Provided information ->
- - - - - - -
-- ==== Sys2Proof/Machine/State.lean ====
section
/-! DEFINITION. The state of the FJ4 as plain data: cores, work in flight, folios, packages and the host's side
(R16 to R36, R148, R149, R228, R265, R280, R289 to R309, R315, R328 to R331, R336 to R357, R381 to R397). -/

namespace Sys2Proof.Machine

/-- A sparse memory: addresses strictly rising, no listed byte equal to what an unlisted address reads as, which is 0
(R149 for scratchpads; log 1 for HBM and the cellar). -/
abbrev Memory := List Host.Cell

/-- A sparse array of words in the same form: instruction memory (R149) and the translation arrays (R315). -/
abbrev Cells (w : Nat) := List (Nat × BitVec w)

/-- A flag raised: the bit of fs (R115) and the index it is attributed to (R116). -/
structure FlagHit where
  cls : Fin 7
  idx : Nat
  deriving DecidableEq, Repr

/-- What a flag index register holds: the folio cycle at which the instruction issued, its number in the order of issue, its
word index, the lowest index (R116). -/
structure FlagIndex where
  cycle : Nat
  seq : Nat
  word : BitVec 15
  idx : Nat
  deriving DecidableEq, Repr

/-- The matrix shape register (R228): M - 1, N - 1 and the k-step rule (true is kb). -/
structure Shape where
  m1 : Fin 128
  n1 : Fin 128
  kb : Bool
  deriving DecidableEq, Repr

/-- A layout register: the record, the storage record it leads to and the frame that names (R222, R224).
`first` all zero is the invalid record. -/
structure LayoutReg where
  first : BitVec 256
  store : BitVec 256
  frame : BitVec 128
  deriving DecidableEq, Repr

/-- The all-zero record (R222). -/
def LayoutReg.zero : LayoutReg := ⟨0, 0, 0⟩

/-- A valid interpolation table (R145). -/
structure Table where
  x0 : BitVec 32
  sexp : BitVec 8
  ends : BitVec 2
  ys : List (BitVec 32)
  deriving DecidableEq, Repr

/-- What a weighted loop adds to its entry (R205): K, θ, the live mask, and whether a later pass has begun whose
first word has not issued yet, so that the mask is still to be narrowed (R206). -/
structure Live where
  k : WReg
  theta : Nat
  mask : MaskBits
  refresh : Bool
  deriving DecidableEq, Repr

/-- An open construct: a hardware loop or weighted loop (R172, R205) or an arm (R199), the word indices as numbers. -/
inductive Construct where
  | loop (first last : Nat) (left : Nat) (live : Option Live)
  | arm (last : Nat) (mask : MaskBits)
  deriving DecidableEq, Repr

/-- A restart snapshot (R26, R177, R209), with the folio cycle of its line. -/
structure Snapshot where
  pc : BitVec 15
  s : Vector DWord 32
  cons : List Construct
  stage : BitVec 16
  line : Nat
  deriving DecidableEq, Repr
- - - - - - -
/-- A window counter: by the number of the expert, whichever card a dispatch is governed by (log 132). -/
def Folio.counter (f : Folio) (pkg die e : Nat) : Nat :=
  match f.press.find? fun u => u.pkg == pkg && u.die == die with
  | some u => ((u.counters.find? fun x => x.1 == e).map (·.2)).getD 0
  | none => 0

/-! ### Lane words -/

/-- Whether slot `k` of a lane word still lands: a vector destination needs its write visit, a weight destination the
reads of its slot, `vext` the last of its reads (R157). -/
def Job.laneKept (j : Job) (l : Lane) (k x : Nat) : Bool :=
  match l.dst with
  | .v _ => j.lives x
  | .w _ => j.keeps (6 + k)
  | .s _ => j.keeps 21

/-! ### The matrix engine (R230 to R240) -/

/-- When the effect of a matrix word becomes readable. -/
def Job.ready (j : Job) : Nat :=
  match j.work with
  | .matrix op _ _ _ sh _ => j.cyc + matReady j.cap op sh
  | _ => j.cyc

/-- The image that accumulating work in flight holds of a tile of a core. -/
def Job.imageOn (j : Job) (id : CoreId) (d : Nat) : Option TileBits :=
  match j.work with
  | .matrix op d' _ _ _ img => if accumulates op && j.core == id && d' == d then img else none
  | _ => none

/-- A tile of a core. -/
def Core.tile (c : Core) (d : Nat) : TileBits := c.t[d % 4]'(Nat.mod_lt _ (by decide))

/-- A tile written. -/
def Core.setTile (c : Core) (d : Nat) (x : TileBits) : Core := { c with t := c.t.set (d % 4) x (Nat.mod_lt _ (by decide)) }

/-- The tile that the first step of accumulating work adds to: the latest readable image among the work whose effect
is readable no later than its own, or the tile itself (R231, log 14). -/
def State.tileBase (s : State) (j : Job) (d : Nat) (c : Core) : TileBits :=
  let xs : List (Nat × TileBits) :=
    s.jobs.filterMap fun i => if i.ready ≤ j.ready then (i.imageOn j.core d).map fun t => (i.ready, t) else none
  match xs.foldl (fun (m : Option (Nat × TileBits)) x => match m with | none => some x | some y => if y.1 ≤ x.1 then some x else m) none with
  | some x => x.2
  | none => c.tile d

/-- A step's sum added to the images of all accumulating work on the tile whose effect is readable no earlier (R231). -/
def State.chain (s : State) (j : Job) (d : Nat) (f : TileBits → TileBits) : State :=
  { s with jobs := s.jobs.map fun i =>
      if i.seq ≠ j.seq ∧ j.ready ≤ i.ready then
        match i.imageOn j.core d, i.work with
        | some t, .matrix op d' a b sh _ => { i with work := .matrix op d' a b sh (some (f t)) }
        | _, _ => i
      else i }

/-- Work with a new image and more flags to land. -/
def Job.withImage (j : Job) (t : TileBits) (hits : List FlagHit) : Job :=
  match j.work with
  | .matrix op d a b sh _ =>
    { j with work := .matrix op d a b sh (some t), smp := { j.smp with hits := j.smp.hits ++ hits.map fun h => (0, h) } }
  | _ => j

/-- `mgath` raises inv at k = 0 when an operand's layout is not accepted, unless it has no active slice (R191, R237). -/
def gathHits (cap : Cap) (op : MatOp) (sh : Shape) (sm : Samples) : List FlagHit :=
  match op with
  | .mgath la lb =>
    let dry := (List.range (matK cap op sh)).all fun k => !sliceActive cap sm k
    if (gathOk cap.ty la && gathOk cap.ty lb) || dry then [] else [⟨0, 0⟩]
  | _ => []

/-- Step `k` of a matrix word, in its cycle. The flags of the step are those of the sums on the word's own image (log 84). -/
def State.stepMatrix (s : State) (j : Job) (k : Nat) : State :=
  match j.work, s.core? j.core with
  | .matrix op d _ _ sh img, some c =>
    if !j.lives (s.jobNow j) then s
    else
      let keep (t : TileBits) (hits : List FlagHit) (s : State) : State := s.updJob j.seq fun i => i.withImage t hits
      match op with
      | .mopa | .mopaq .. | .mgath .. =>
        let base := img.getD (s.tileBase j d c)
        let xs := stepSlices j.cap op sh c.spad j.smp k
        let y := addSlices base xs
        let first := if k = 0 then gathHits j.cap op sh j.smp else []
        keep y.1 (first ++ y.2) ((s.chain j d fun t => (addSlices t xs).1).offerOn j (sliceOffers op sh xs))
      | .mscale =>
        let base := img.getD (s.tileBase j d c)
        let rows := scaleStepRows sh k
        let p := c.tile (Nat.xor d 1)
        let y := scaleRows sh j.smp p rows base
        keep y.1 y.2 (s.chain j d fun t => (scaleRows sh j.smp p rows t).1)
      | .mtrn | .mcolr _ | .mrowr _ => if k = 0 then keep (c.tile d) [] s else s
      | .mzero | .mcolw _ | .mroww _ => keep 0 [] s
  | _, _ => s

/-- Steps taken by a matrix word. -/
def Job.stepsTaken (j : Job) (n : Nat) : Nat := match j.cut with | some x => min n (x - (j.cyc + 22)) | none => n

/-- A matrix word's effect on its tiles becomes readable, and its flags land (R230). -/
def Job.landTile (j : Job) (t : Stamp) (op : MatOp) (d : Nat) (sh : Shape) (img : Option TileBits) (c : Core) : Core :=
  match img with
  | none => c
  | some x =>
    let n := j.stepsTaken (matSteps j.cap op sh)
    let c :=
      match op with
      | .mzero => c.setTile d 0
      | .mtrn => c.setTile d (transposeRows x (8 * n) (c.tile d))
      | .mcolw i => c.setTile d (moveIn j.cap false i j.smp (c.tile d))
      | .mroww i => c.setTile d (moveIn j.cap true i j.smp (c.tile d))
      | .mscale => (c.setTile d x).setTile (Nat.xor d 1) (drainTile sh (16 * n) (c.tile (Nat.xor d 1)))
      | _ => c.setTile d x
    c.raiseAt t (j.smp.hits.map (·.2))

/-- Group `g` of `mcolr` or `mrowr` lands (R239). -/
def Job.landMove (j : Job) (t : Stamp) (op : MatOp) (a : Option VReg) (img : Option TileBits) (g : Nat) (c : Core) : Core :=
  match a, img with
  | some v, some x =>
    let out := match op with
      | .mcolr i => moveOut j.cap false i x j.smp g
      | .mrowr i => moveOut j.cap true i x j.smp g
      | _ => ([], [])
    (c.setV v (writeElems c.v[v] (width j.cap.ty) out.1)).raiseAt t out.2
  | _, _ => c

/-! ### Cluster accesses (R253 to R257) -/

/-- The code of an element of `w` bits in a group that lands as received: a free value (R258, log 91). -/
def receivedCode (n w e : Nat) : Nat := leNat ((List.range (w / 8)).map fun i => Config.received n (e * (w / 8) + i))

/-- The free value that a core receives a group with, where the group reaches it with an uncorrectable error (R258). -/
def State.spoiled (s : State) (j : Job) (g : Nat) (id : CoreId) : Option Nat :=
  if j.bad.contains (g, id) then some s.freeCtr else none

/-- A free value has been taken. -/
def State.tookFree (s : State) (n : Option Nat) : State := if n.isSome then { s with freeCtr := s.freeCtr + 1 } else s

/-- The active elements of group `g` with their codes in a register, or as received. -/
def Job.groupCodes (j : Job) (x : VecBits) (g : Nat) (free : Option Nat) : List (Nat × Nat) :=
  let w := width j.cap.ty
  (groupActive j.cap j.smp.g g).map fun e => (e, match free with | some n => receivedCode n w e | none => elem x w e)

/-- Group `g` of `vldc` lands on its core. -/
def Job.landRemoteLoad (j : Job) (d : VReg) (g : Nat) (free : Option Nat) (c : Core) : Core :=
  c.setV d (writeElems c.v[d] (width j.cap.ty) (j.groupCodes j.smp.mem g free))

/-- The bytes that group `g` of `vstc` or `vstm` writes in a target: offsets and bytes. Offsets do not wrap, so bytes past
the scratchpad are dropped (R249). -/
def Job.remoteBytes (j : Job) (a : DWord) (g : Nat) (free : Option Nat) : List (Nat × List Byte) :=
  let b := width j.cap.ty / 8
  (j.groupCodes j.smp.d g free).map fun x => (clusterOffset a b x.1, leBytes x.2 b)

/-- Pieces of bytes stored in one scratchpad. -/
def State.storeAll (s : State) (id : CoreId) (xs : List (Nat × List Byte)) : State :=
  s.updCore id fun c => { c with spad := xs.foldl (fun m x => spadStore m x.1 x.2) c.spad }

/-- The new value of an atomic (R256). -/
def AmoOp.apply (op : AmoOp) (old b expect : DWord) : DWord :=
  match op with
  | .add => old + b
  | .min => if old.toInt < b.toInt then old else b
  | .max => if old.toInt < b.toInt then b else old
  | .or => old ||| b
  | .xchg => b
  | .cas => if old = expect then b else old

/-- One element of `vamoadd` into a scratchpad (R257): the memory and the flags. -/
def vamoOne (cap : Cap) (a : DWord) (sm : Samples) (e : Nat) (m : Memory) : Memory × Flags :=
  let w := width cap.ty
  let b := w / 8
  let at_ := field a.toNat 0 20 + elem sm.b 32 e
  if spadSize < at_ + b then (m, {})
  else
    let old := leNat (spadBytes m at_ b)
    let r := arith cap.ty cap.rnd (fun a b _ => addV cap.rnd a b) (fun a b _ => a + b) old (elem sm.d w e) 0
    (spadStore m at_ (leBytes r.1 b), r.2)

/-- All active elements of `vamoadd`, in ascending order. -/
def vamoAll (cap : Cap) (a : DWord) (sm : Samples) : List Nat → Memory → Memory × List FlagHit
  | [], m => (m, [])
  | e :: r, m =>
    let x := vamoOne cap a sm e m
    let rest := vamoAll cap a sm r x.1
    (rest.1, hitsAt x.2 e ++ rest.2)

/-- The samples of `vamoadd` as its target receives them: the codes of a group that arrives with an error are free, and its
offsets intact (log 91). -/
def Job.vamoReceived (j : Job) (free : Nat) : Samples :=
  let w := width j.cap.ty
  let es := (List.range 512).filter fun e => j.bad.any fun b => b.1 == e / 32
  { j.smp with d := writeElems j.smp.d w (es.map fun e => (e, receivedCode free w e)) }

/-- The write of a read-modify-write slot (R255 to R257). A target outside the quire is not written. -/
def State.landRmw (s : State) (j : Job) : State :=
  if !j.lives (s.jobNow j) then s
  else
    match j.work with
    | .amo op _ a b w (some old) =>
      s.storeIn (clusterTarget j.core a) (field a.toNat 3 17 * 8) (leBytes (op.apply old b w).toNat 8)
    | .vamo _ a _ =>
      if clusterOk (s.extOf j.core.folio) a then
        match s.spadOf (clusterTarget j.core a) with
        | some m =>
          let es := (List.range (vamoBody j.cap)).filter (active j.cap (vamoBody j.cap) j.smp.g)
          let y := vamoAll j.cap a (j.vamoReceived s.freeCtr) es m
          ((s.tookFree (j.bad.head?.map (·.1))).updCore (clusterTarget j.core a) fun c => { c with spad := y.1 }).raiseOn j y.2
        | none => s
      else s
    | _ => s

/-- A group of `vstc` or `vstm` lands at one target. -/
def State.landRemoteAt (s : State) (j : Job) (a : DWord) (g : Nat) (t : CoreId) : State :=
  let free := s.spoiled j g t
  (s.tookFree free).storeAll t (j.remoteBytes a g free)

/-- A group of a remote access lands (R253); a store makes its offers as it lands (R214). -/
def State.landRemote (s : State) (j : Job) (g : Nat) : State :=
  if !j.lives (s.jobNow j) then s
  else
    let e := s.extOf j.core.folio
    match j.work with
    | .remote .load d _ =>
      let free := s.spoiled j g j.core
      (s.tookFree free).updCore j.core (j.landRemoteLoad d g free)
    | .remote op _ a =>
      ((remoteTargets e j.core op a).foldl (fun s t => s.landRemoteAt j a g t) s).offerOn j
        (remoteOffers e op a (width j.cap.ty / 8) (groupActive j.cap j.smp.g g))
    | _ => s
- - - - - - -
Above this task is a listing. Restate, word for word and with nothing added, the lines from the one with "land (R230). -/" through the one with "n) (c.tile d))".

/-- A matrix word's effect on its tiles becomes readable, and its flags land (R230). -/
def Job.landTile (j : Job) (t : Stamp) (op : MatOp) (d : Nat) (sh : Shape) (img : Option TileBits) (c : Core) : Core :=
  match img with
  | none => c
  | some x =>
    let n := j.stepsTaken (matSteps j.cap op sh)
    let c :=
      match op with
      | .mzero => c.setTile d 0
      | .mtrn => c.setTile d (transposeRows x (8 * n) (c.tile d))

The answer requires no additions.